# Work required:
Would you please copy the part of the material below that opens with the line containing "p x).pending = s.pending := rfl" and closes with the line containing "p f).pending = s.pending := rfl"? Copy it exactly, and only it.
---------------
-- ==== Sys2Proof/Laws/State.lean ====
section
/-! SUPPORT. Laws/State.lean: what each update of the state leaves, field by field.

One lemma for each update and each field it does not touch, and the lookups of the records it writes. -/

namespace Sys2Proof.Machine.State

variable (s : State)

/-! ### setPort -/

@[simp] theorem setPort_jobs (p : PortNo) (x : CardPort) : (s.setPort p x).jobs = s.jobs := rfl
@[simp] theorem setPort_clips (p : PortNo) (x : CardPort) : (s.setPort p x).clips = s.clips := rfl
@[simp] theorem setPort_ring (p : PortNo) (x : CardPort) : (s.setPort p x).ring = s.ring := rfl
@[simp] theorem setPort_dests (p : PortNo) (x : CardPort) : (s.setPort p x).dests = s.dests := rfl
@[simp] theorem setPort_plan (p : PortNo) (x : CardPort) : (s.setPort p x).plan = s.plan := rfl
@[simp] theorem setPort_manifest (p : PortNo) (x : CardPort) : (s.setPort p x).manifest = s.manifest := rfl
@[simp] theorem setPort_faults (p : PortNo) (x : CardPort) : (s.setPort p x).faults = s.faults := rfl
@[simp] theorem setPort_link (p : PortNo) (x : CardPort) : (s.setPort p x).link = s.link := rfl
@[simp] theorem setPort_lines (p : PortNo) (x : CardPort) : (s.setPort p x).lines = s.lines := rfl
@[simp] theorem setPort_pending (p : PortNo) (x : CardPort) : (s.setPort p x).pending = s.pending := rfl

/-! ### modPort -/

@[simp] theorem modPort_jobs (p : PortNo) (f : CardPort → CardPort) : (s.modPort p f).jobs = s.jobs := rfl
@[simp] theorem modPort_clips (p : PortNo) (f : CardPort → CardPort) : (s.modPort p f).clips = s.clips := rfl
@[simp] theorem modPort_ring (p : PortNo) (f : CardPort → CardPort) : (s.modPort p f).ring = s.ring := rfl
@[simp] theorem modPort_dests (p : PortNo) (f : CardPort → CardPort) : (s.modPort p f).dests = s.dests := rfl
@[simp] theorem modPort_plan (p : PortNo) (f : CardPort → CardPort) : (s.modPort p f).plan = s.plan := rfl
@[simp] theorem modPort_manifest (p : PortNo) (f : CardPort → CardPort) : (s.modPort p f).manifest = s.manifest := rfl
@[simp] theorem modPort_faults (p : PortNo) (f : CardPort → CardPort) : (s.modPort p f).faults = s.faults := rfl
@[simp] theorem modPort_link (p : PortNo) (f : CardPort → CardPort) : (s.modPort p f).link = s.link := rfl
@[simp] theorem modPort_lines (p : PortNo) (f : CardPort → CardPort) : (s.modPort p f).lines = s.lines := rfl
@[simp] theorem modPort_pending (p : PortNo) (f : CardPort → CardPort) : (s.modPort p f).pending = s.pending := rfl

/-! ### setJob -/

@[simp] theorem setJob_ports (j : JobNo) (x : Job) : (s.setJob j x).ports = s.ports := rfl
@[simp] theorem setJob_clips (j : JobNo) (x : Job) : (s.setJob j x).clips = s.clips := rfl
@[simp] theorem setJob_ring (j : JobNo) (x : Job) : (s.setJob j x).ring = s.ring := rfl
@[simp] theorem setJob_dests (j : JobNo) (x : Job) : (s.setJob j x).dests = s.dests := rfl
@[simp] theorem setJob_plan (j : JobNo) (x : Job) : (s.setJob j x).plan = s.plan := rfl
@[simp] theorem setJob_manifest (j : JobNo) (x : Job) : (s.setJob j x).manifest = s.manifest := rfl
@[simp] theorem setJob_faults (j : JobNo) (x : Job) : (s.setJob j x).faults = s.faults := rfl
@[simp] theorem setJob_link (j : JobNo) (x : Job) : (s.setJob j x).link = s.link := rfl
@[simp] theorem setJob_lines (j : JobNo) (x : Job) : (s.setJob j x).lines = s.lines := rfl
@[simp] theorem setJob_pending (j : JobNo) (x : Job) : (s.setJob j x).pending = s.pending := rfl

/-! ### modJob -/

@[simp] theorem modJob_ports (j : JobNo) (f : Job → Job) : (s.modJob j f).ports = s.ports := rfl
@[simp] theorem modJob_clips (j : JobNo) (f : Job → Job) : (s.modJob j f).clips = s.clips := rfl
@[simp] theorem modJob_ring (j : JobNo) (f : Job → Job) : (s.modJob j f).ring = s.ring := rfl
@[simp] theorem modJob_dests (j : JobNo) (f : Job → Job) : (s.modJob j f).dests = s.dests := rfl
@[simp] theorem modJob_plan (j : JobNo) (f : Job → Job) : (s.modJob j f).plan = s.plan := rfl
@[simp] theorem modJob_manifest (j : JobNo) (f : Job → Job) : (s.modJob j f).manifest = s.manifest := rfl
@[simp] theorem modJob_faults (j : JobNo) (f : Job → Job) : (s.modJob j f).faults = s.faults := rfl
@[simp] theorem modJob_link (j : JobNo) (f : Job → Job) : (s.modJob j f).link = s.link := rfl
@[simp] theorem modJob_lines (j : JobNo) (f : Job → Job) : (s.modJob j f).lines = s.lines := rfl
@[simp] theorem modJob_pending (j : JobNo) (f : Job → Job) : (s.modJob j f).pending = s.pending := rfl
---------------
# Output of the task:
@[simp] theorem setPort_pending (p : PortNo) (x : CardPort) : (s.setPort p x).pending = s.pending := rfl

/-! ### modPort -/

@[simp] theorem modPort_jobs (p : PortNo) (f : CardPort → CardPort) : (s.modPort p f).jobs = s.jobs := rfl
@[simp] theorem modPort_clips (p : PortNo) (f : CardPort → CardPort) : (s.modPort p f).clips = s.clips := rfl
@[simp] theorem modPort_ring (p : PortNo) (f : CardPort → CardPort) : (s.modPort p f).ring = s.ring := rfl
@[simp] theorem modPort_dests (p : PortNo) (f : CardPort → CardPort) : (s.modPort p f).dests = s.dests := rfl
@[simp] theorem modPort_plan (p : PortNo) (f : CardPort → CardPort) : (s.modPort p f).plan = s.plan := rfl
@[simp] theorem modPort_manifest (p : PortNo) (f : CardPort → CardPort) : (s.modPort p f).manifest = s.manifest := rfl
@[simp] theorem modPort_faults (p : PortNo) (f : CardPort → CardPort) : (s.modPort p f).faults = s.faults := rfl
@[simp] theorem modPort_link (p : PortNo) (f : CardPort → CardPort) : (s.modPort p f).link = s.link := rfl
@[simp] theorem modPort_lines (p : PortNo) (f : CardPort → CardPort) : (s.modPort p f).lines = s.lines := rfl
@[simp] theorem modPort_pending (p : PortNo) (f : CardPort → CardPort) : (s.modPort p f).pending = s.pending := rfl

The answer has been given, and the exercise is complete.